Sutekh wrote...
I'm a completionist, so, for me, a game is finished once it has nothing left that I haven't done or seen. For others, the game is finished once they've reached the end screen, assuming there is one.
What you describe is more akin to being done with the game. In practice, the result is the same: you don't play the game anymore (or a specific instance of the game in case of multi-playthroughs). In absolute, the game isn't finished (some games don't have an end, though. For them, the two notions can mean the same).
My point is that the idea of the main quests being mandatory isn't necessarily true. The main quests are only mandatory if the player has decided to complete the main quest.
This isn't true for all players.
Let's say that in DA2 case, I decide what story I want to be told, but the motivations and emotions are very much mine, at some points. At others, the disconnect is very strong and feels like Hawke is under mind control. This game is hit and miss on many aspects.
Which, I think, makes it a miss. If Hawke behaves as if under mind control, then DA2 has broken your character. There's no way for the motives you determine (which I'll agree DA2 does sometimes let you do) to form part of a coherent whole if aspects of that whole are determined without any input from you.
The player then can only then ignore the mond control section and accept that parts of the game may no longer make sense. That's not an acceptable solution.
I cannot start with a blank slate because too many things have already been decided in my stead (and that's unfortunate), but I have still enough room to inject things that come from me, and not always passively follow and "control" the plot by choices and see where it leads Hawke, which is what I do with preset characters.
I don't see how injecting your own content can be any fun at all when you know the game will, at some point, ruin it.
I'd say it very much depends on what type of game / subgenre you're expecting to play, but I generally agree with you. DA2 does it backward if you want and expect full character control.
That's exactly what I want. I want to craft a character and set him loose to see what he does.
If said control being rarely granted is what was intended - for whatever reasons - then it doesn't do it backward, it does what it was designed to do.
Yes, but it also then fails to allow roleplaying. If you can't know why your character would do something, then you cannot know what it is he would do.
I don't think it's actually the case, though. I think it tries to hit a middle ground but fails on the finish line due to rushed writing.
I'll agree that BioWare didn't intend DA2 to work as badly as it did, but I can't fault the writing. I fault a lot of the quest design, and I fault the wrong-headed paraphrase system.
But I also have no idea what they were actually going for. Some of their design decisions appear to have no purpose beyond limiting player agency.
Again, I agree. My point isn't that Hawke is a blank slate, nor that you're allowed to nuance him the exact way you want (not even approximately, actually), but that there is still enough room for personal flavor not to label him a preset character.

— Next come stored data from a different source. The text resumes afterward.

-- ==== Sys2Proof/Config.lean ====
section
/-! DEFINITION. The figures the manual fixes for the part: depths, limits and the defaults that are not parameters; and
the one free value, which the manual leaves open. -/

namespace Sys2Proof.Config

/-- R86: the pool, in units. -/
def poolUnits : Nat := 1024
/-- R93: messages MQ holds. -/
def mqDepth : Nat := 8
/-- R91: frames VQ holds for one record. -/
def vqPerRecord : Nat := 4
/-- R94: the depth of the token bucket, in thousandths of a unit. -/
def creditDepth : Nat := 32000
/-- R94: what one unit costs, in thousandths of a unit. -/
def unitCredit : Nat := 1000
/-- R82: frames the home egress queue holds. -/
def homeQueueDepth : Nat := 32
/-- R83: frames the management egress queue holds. -/
def mgmtQueueDepth : Nat := 8
/-- R159: requests the request queue holds. -/
def requestQueueDepth : Nat := 4
/-- R45: records the burst history holds. -/
def historyDepth : Nat := 8
/-- R45: the age, in symbols, above which a burst record is removed. -/
def burstAge : Nat := 120000
/-- R106, R107: digits a port's queue holds. -/
def digitQueueDepth : Nat := 16
/-- R105: the longest break, in ms, that is a dial pulse. -/
def pulseMax : Nat := 100
/-- R131: the ticks a supply pin must hold a new level. -/
def pinDebounce : Nat := 50
/-- R144: seconds in one interval record. -/
def intervalSeconds : Nat := 900
/-- R144: records the history ring holds. -/
def ringDepth : Nat := 16
/-- R140: the run of seconds that changes the availability state. -/
def availabilityRun : Nat := 10
/-- R137: 1 ms ticks in a 1 s tick. -/
def ticksPerSecond : Nat := 1000
/-- R35, R22: the highest load of a tone group. -/
def maxLoad : Nat := 12
/-- R27: changes one offer may carry. -/
def maxChanges : Nat := 8
/-- R28: the raise count at which a raise is offered. -/
def raiseAt : Nat := 30
/-- R53: the lower-hold count at which a lowering is taken. -/
def lowerHoldAt : Nat := 10
/-- R118: what a line call costs in each direction, in u/s. -/
def callCost : Nat := 200
/-- R117: the idle value of a record that no call has given one, the default of a CHANNEL-OPEN too (R118). -/
def idleDefault : Byte := 255
/-- R72, R19: the longest Ethernet frame. -/
def maxFrame : Nat := 1536
/-- R72, R84: the shortest frame on the home network. -/
def minFrame : Nat := 60
/-- R19: the longest management message. -/
def maxMessage : Nat := 512
/-- R19: the length of a voice frame. -/
def voiceFrame : Nat := 84
/-- R17: payload bytes of one unit. -/
def unitPayload : Nat := 60
/-- R122: samples in one voice frame. -/
def frameSamples : Nat := 80
/-- R73, R168: the type of a management frame. -/
def managementType : Nat := 0xA8F2
/-- R71: the tag marker. -/
def tagMarker : Nat := 0x8100
/-- R165: the default STATION-ADDRESS, 02-4C-5A-00-00-01. -/
def stationDefault : Address := 0x024C5A000001
/-- R165: the broadcast address. -/
def broadcast : Address := 0xFFFFFFFFFFFF
/-- R164: the partition after power-on. -/
def partitionDefault : Nat := 4

/-- R74, R164: class entries at partition `n`. -/
def classSize (n : Nat) : Nat := 32 + 8 * n
/-- R154, R164: log records at partition `n`. -/
def logCapacity (n : Nat) : Nat := 192 - 16 * n

/-- R71, R84: the four bytes of the frame check sequence that the home port computes for a frame it sends. The manual does
not say how it is computed, so the value is free (DESIGN CHOICE, log entry 28). -/
opaque frameCheck : Bytes → Word32

end Sys2Proof.Config
end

The only way for Hawke to maintain any semblance of coherence is for the player to accept BioWare's design in its entirety.
And that leaves nothing for the player to do.

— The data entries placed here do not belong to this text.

-- ==== Sys2Proof/Machine/Reports.lean ====
section
/-! DEFINITION. What the part reports (R142, R157, R160, R170, R171): the counter groups, the interval records, the log
records, the CHANNEL entries and the status, laid out as bytes. -/

namespace Sys2Proof.Machine

/-! ## The counter groups (R142, R170) -/

/-- The four counts of a quad, in ascending order. -/
def Quad.list (q : Quad Nat) : List Nat := [q.i0, q.i1, q.i2, q.i3]

/-- R170: the reassembly counts, as damaged, broken, orphan and oversize. -/
def ReassemblyCounts.list (r : ReassemblyCounts) : List Nat := [r.damaged, r.broken, r.orphan, r.oversize]

/-- R142, R141: the performance group. -/
def performanceGroup (m : Monitor) : List Nat :=
  let p := m.perf
  [m.seconds, p.es, p.ses, p.uas, p.inOff, p.inTraining, p.inRun, p.inHoldoff, p.inMains, p.inLifeline, p.inReserve,
   p.boundSupply, p.boundProvider, p.boundLine, p.impulseCost]

/-- R142: the line group. -/
def lineGroup (c : LineCounters) : List Nat :=
  [c.retrains, c.trainFailures, c.offersTaken, c.offersFailed, c.farTaken, c.farDeclined, c.cutbacksAnswered,
   c.cutbacksUnanswered, c.lateAnswers, c.strayAnswers, c.bursts, c.strays, c.misses, c.locks]

/-- R80: the classifier's counts, in the order of its table. -/
def classifierGroup (c : ClassifierCounts) : List Nat :=
  [c.badCheck, c.runt, c.giant, c.mgmtRefused, c.mgmtOverflow, c.classDrop, c.defaulted, c.upstream, c.downMgmt,
   c.downRunt, c.homeOverflow, c.homeSent, c.mgmtSent]

/-- R100: the scheduler's traffic counts, in the order of its table. -/
def schedulerGroup (c : SchedulerCounts) : List Nat :=
  c.admitted.list ++ c.shed.list ++ c.tailDropped.list ++ c.stale.list ++ [c.cut] ++ c.framesSent.list ++
    [c.dataUnits, c.manageUnits, c.voiceUnits, c.fillUnits, c.messagesSent, c.evicted, c.discardedLoad,
     c.discardedReport, c.refused, c.flushed]

/-- R142: the traffic group. -/
def trafficGroup (t : TrafficCounters) : List Nat :=
  t.data.list ++ t.manage.list ++ [t.unknownChannel, t.inboundReports] ++ classifierGroup t.cls ++
    schedulerGroup t.sch ++ [t.malformed]

/-- R115: the counts of the ports, each for port 1 and then for port 2. -/
def portsGroup (p : Pair PortCounts) : List Nat :=
  [p.one.lifts, p.two.lifts, p.one.hangUps, p.two.hangUps, p.one.digits, p.two.digits, p.one.pulseOverflow,
   p.two.pulseOverflow, p.one.digitOverflow, p.two.digitOverflow, p.one.flashes, p.two.flashes,
   p.one.ringsCompleted, p.two.ringsCompleted, p.one.ringsStopped, p.two.ringsStopped, p.one.answers, p.two.answers]

/-- R129: the eleven counts kept per record, in the order of its table. -/
def CallCounts.list (c : CallCounts) : List Nat :=
  [c.assembled, c.unsent, c.vqDrops, c.received, c.duplicate, c.late, c.resync, c.played, c.concealment, c.underrun,
   c.framesPassed]

/-- R100, R170: the VQ drops, `one and per record`: the total, and then the count of each record (log entry 12). -/
def vqDropsGroup (v : VoiceCounters) : List Nat := [v.totals.vqDrops, v.vqDrops.one, v.vqDrops.two]

/-- R142: the voice group: R19's counts, R100's voice counts, R115's and R129's totals. -/
def voiceGroup (v : VoiceCounters) : List Nat :=
  v.reassembly.list ++ vqDropsGroup v ++ [v.vqFlushed, v.framesSent] ++ portsGroup v.ports ++ v.totals.list ++
    [v.unknownStream, v.malformed]

/-- R142: the group of a code 0..3. -/
def counterGroup (m : Monitor) : Nat → Option (List Nat)
  | 0 => some (performanceGroup m)
  | 1 => some (lineGroup m.line)
  | 2 => some (trafficGroup m.traffic)
  | 3 => some (voiceGroup m.voice)
  | _ => none

/-- R170: a group as READ-COUNTERS returns it. -/
def countersBody (code : Nat) (g : List Nat) : Bytes := u8 code ++ u16 g.length ++ g.flatMap u32

/-! ## Interval records and log records (R143, R144, R154, R170) -/

/-- R170: a minimum, absent as 2^32 - 1. -/
def minimumBytes (x : Option Nat) : Bytes := u32 (x.getD counterMax)

/-- R170: an interval record. -/
def intervalBytes (r : Interval) : Bytes :=
  u32 r.stamp ++ u32 r.elapsed ++ u32 r.es ++ u32 r.ses ++ u32 r.uas ++ u32 r.retrains ++ u32 r.offersTaken ++
    u32 r.offersFailed ++ u32 r.voiceLost ++ u32 r.lifeline ++ minimumBytes r.minEffTx ++ minimumBytes r.minRx ++
    flagByte r.noRun

/-- R144: the record of an index: 0 the current one, 1 to 16 the history from newest to oldest. -/
def intervalAt (m : Monitor) (i : Nat) : Option Interval := if i = 0 then some m.interval else m.history[i - 1]?

/-- R170: what READ-HISTORY returns. -/
def historyBody (m : Monitor) (i : Nat) : Bytes :=
  u8 i ++ (match intervalAt m i with
    | none => u8 0
    | some r => u8 1 ++ intervalBytes r)

/-- R170: a log record, 16 bytes. -/
def logRecordBytes (r : LogRecord) : Bytes :=
  u32 r.stamp ++ u8 r.kind.num ++ u8 r.line.code ++ u8 r.mode.code ++ u8 (r.detailA.getD 0) ++ u32 (r.detailB.getD 0) ++
    zeros 4

/-- R170: what READ-LOG returns. -/
def logBody (overwritten : Nat) (rs : List LogRecord) : Bytes :=
  u32 overwritten ++ u8 rs.length ++ rs.flatMap logRecordBytes

/-- R157: the records of a LOG query, from a start index (0 the newest) toward the oldest. -/
def logFrom (log : List LogRecord) (start count : Nat) : List LogRecord := (log.reverse.drop start).take count

/-! ## CHANNEL entries (R171) -/

/-- R171: a CHANNEL entry, 64 bytes; a FREE record shows no kind, stream, target, position, sequence number or buffer
(log entry 14). -/
def channelBytes (r : ChannelRecord) : Bytes :=
  let head : Bytes := match r.call with
    | .free => u8 0 ++ u8 0 ++ u8 0 ++ [r.idle] ++ zeros 12
    | .intercom n => u8 1 ++ u8 2 ++ u8 0 ++ [r.idle] ++ u8 0 ++ u8 n ++ zeros 10
    | .line c =>
      u8 1 ++ u8 1 ++ u8 c.stream ++ [r.idle] ++ u8 c.target ++ u8 c.position ++ u16 c.seq.toNat ++
        flagByte c.buffer.playing ++ u8 c.buffer.held.length ++ flagByte c.buffer.expected.isSome ++
        flagByte c.buffer.last.isSome ++ u16 ((c.buffer.expected.getD 0).toNat) ++ u8 c.buffer.conceal ++ u8 0
  head ++ r.counts.list.flatMap u32 ++ zeros 4

/-! ## The status (R160, R170) -/

/-- R170: an item that may be absent: a present byte, and the item or as many zeros. -/
def optBytes {α : Type} (size : Nat) (x : Option α) (f : α → Bytes) : Bytes :=
  match x with
  | none => u8 0 ++ zeros size
  | some a => u8 1 ++ f a

/-- R170: a pin: its accepted level as its place in R131's `high or low`, which is high 0 and low 1, and unsettled 2 (log
entry 11). -/
def pinByte (d : PinDebounce) : Bytes :=
  u8 (match d.accepted with
    | none => 2
    | some true => 0
    | some false => 1)

/-- R60, R170: the rate record. The 2 bytes of an allowance, and the transmit allowance before the receive one as R60 names
them, are the model's choice (log entry 11). -/
def rateBytes (r : RateRecord) : Bytes :=
  u16 r.raw.rx ++ u16 r.raw.tx ++ u16 r.net.rx ++ u16 r.net.tx ++ u16 r.capacity.rx ++ u16 r.capacity.tx ++
    u16 r.effTx ++ u8 r.binding.code ++ u16 r.txAllowance ++ u16 r.rxAllowance

/-- R23, R170: a guard in force or carried by a change: period, width and anchor. -/
def guardBytes (g : Option Guard) : Bytes := optBytes 7 g fun g => u16 g.period ++ u8 g.width ++ u32 g.anchor.toNat

/-- R23, R170: a protection setting. -/
def protectionBytes (p : Protection) : Bytes := u8 p.level.code ++ guardBytes p.guard

/-- R23: the protection and guard in force: both levels and then both guards, receive first. That each field is sent for
both directions before the next field is the model's choice (log entry 11). -/
def inForceBytes (s : State) : Bytes :=
  u8 s.load.prot.rx.level.code ++ u8 s.load.prot.tx.level.code ++ guardBytes s.load.prot.rx.guard ++
    guardBytes s.load.prot.tx.guard

/-- R55: the next guard start of a direction. -/
def nextGuardBytes (x : Option Schedule) : Bytes := optBytes 4 x fun x => u32 x.next.toNat

/-- R54, R170: the recommendation or the decision. -/
def settingBytes (x : Option Setting) : Bytes :=
  optBytes 5 x fun x => u8 x.level.code ++ optBytes 3 x.guard fun g => u16 g.1 ++ u8 g.2

/-- R46: the cadence state and its period, whose 2 bytes are the model's choice (log entry 11). -/
def cadenceStateBytes (t : Tracker) : Bytes :=
  u8 (if t.lock.isSome then 1 else 0) ++ optBytes 2 t.lock fun k => u16 k.period

/-- R25, R170: the margins, headrooms and classes of the latest report. That the classes of a group, which can be several,
are sent as three flags, weak, strong and failing, behind one present byte for all the groups, and all margins before all
headrooms, is the model's choice (log entry 11). -/
def marginsBytes (x : Option (List GroupReport)) : Bytes :=
  optBytes 128 x (fun gs => gs.flatMap fun g => i16 g.margin) ++
    optBytes 192 x (fun gs => gs.flatMap fun g => optBytes 2 g.headroom i16) ++
    optBytes 192 x (fun gs => gs.flatMap fun g =>
      flagByte g.cls.weak ++ flagByte g.cls.strong ++ flagByte g.cls.failing)

/-- R30, R170: the own-offer record: which fields are sent, and in which order, is the model's choice (log entry 11). -/
def ownRecordBytes (r : OwnRecord) : Bytes :=
  let rest (o : OwnOffer) : Bytes :=
    [o.number, o.switch] ++ o.table.flatMap u8 ++ optBytes 9 o.newProt protectionBytes
  match r with
  | .none => u8 0 ++ optBytes 76 (none : Option OwnOffer) rest
  | .outstanding o => u8 1 ++ optBytes 76 (some o) rest
  | .confirmed o => u8 2 ++ optBytes 76 (some o) rest

/-- R36, R38, R170: what a transmit change record holds; a far-end change holds no cutback number and no answered mark, a
cutback no new protection, and each of these is preceded by its present byte. -/
def txHeldBytes (switch : Superframe) (table : List Nat) (newProt : Option Protection) (number : Option Byte)
    (answered : Option Bool) : Bytes :=
  [switch] ++ table.flatMap u8 ++ optBytes 9 newProt protectionBytes ++ optBytes 1 number (fun n => [n]) ++
    optBytes 1 answered flagByte

/-- R35, R170: the transmit change record: its state, a present byte and what it holds. Which fields are sent, and in which
order, is the model's choice (log entry 11). -/
def txRecordBytes (r : TxRecord) : Bytes :=
  match r with
  | .none => u8 0 ++ optBytes 47 (none : Option Bytes) id
  | .farPending f => u8 1 ++ u8 1 ++ txHeldBytes f.switch f.table f.newProt none none
  | .cutbackOut c => u8 2 ++ u8 1 ++ txHeldBytes c.switch c.table none (some c.number) (some c.answered)

/-- R86, R170: the occupancies of the data queues in frames and units, the pool's, and the data frame in progress, which
is sent as its queue (1 byte) and its units already sent (4 bytes): the rules name no fields of it (log entry 11). That
frames and units are sent queue by queue is the model's choice too (log entry 11). -/
def queueBytes (x : Scheduler) : Bytes :=
  (Ix4.all.flatMap fun i => u32 (x.queues.get i).length ++ u32 (occupancy (x.queues.get i))) ++
    u32 (poolOccupancy x.queues) ++
    optBytes 5 x.inProgress fun i => u8 i.num ++ u32 (((x.queues.get i).head?.map (·.sent)).getD 0)

/-- R97, R170: the deficits, the turn (Q1, Q2, Q3 as 0, 1, 2) and the credit in whole units. -/
def drrBytes (x : Scheduler) : Bytes :=
  u32 x.deficit.q1 ++ u32 x.deficit.q2 ++ u32 x.deficit.q3 ++
    u8 (match x.turn with
      | .q1 => 0
      | .q2 => 1
      | .q3 => 2) ++ u32 (x.credit / Config.unitCredit)

/-- R103, R170: a port state as its place in R103's table. -/
def PortState.code : PortState → Nat
  | .onHook => 0
  | .ringing => 1
  | .offHook => 2
  | .inBreak => 3
  | .unfed => 4

/-- R110, R170: the ring position of a port: entry, segment, phase (on 0, off 1), ms in the phase, passes. -/
def ringBytes (x : Option Ring) : Bytes :=
  optBytes 11 x fun r => u8 r.entry ++ u8 r.segment ++ u8 (if r.onPhase then 0 else 1) ++ u32 r.ms ++ u32 r.passes

/-- R103, R110, R112, R170: the ports' states, hook states, ring positions, repeat counts and entries, and mutes. That the
two mutes are sent port by port, and every other field for both ports before the next, is the model's choice (log entry
11). -/
def portsBytes (p : Pair PhonePort) : Bytes :=
  u8 p.one.state.code ++ u8 p.two.state.code ++ u8 p.one.hookCode ++ u8 p.two.hookCode ++
    ringBytes p.one.ring ++ ringBytes p.two.ring ++
    optBytes 4 p.one.ring (fun r => u32 r.repeats) ++ optBytes 4 p.two.ring (fun r => u32 r.repeats) ++
    optBytes 1 p.one.ring (fun r => u8 r.entry) ++ optBytes 1 p.two.ring (fun r => u8 r.entry) ++
    flagByte p.one.muteToLine ++ flagByte p.one.muteToPhone ++ flagByte p.two.muteToLine ++ flagByte p.two.muteToPhone

/-- R160, R170: what READ-STATUS returns, in the order of R160. The sizes and fields that R170 leaves open (that
of the partition N among them), the order of the two pins, and the use of R171's CHANNEL entry for each channel record, are those of log entry 11. -/
def statusBody (s : State) : Bytes :=
  u8 s.line.state.code ++ u8 s.supply.mode.code ++ pinByte s.supply.mainsOk ++ pinByte s.supply.battLow ++
    u8 (if s.mon.available then 0 else 1) ++ rateBytes s.rate ++ inForceBytes s ++
    nextGuardBytes s.track.sched.rx ++ nextGuardBytes s.track.sched.tx ++
    settingBytes s.track.recommendation ++ settingBytes s.track.decision ++ u32 s.track.lowerHold ++
    cadenceStateBytes s.track ++ optBytes 4 s.track.lock (fun k => u32 k.predicted.toNat) ++
    u8 (longestBurst s.track.history) ++ marginsBytes s.load.report ++ ownRecordBytes s.load.own ++
    txRecordBytes s.load.tx ++ queueBytes s.sch ++ drrBytes s.sch ++ portsBytes s.phone.ports ++
    channelBytes s.voice.one ++ channelBytes s.voice.two ++ u8 (if s.evt.asleep then 1 else 0) ++
    u32 s.mon.seconds ++ u8 s.agent.partition

/-- R157: what a STATUS query returns, in the layout READ-STATUS uses for each item. -/
def farStatusBody (s : State) : Bytes :=
  u8 s.line.state.code ++ u8 s.supply.mode.code ++ u8 (if s.mon.available then 0 else 1) ++ rateBytes s.rate ++
    inForceBytes s ++ cadenceStateBytes s.track ++ u32 s.mon.seconds

/-! ## Queries of the far end (R157, R174) -/

/-- R157, R174: the status and content that answer a query's body. R173 has a LOG answer use READ-LOG's layout, so that the
overwritten count and the number of records come before the records that R157 names (log entry 12). -/
def answerQuery (body : Bytes) (s : State) : Status × Bytes :=
  match body with
  | [] => (.badLength, [])
  | k :: args =>
    match k.toNat, args with
    | 1, [] => (.ok, farStatusBody s)
    | 1, _ => (.badLength, [])
    | 2, [code] =>
      match counterGroup s.mon code.toNat with
      | some g => (.ok, countersBody code.toNat g)
      | none => (.badValue, [])
    | 2, _ => (.badLength, [])
    | 3, [i] => if i.toNat ≤ Config.ringDepth then (.ok, historyBody s.mon i.toNat) else (.badValue, [])
    | 3, _ => (.badLength, [])
    | 4, [start, count] =>
      if 1 ≤ count.toNat ∧ count.toNat ≤ 8 then
        (.ok, logBody s.evt.overwritten (logFrom s.evt.log start.toNat count.toNat))
      else (.badValue, [])
    | 4, _ => (.badLength, [])
    | _, _ => (.badKind, [])

/-- R157: a FAR-QUERY is answered at once with a FAR-ANSWER offered to MQ. -/
def farQueryStep (tag : Byte) (body : Bytes) (s : State) : State :=
  let a := answerQuery body s
  mqOffer (mkMessage .farAnswer tag (u8 a.1.code ++ a.2)) s

end Sys2Proof.Machine
end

This said, I've yet to play a game that truly does. Not even the very undefined and free Nerevarine wasn't sometimes forced into actions or dialog options that clashed with the personality and motivations I envisioned.
I've played many games that allowed tremendous freedom. I can't claim limitless freedom, necessarily, but the number of times a genuinely good game should force the PC down any path the player didn't want should number fewer than 10, and not number in the thousands as DA2 does.
It's possible that my understanding of language and interaction allows me to see mor freedom than other people see. I don't think most states of mind require specific assopciated behaviour, so I'm far less likely to see a list of dialogue options and complain that the thing I want to do isn't listed. In any situation, there are innumerable things I could do that would be consistent with my character, and chances are at least one of them is available in that list of options.
But DA2 didn't even let me see the options, so I couldn't even choose the one that wouldn't break my character.
I know that you hate this argument, but there's still technical limitations due to the binary medium. The only way I could imagine a narrative following the PC motivations exactly, would be a very undefined, protean one. It's not impossible; I'm just not sure it would be enjoyable, nor that it would be in the spirit of the very plot-driven DA franchise.
How do you think this could be done, in practice?
I think roleplaying games produce strong emergent narratives, and those narratives always hew close to the PC's motivations. The authored narrative, or 'story' in BioWare's parlance, is merely backdrop.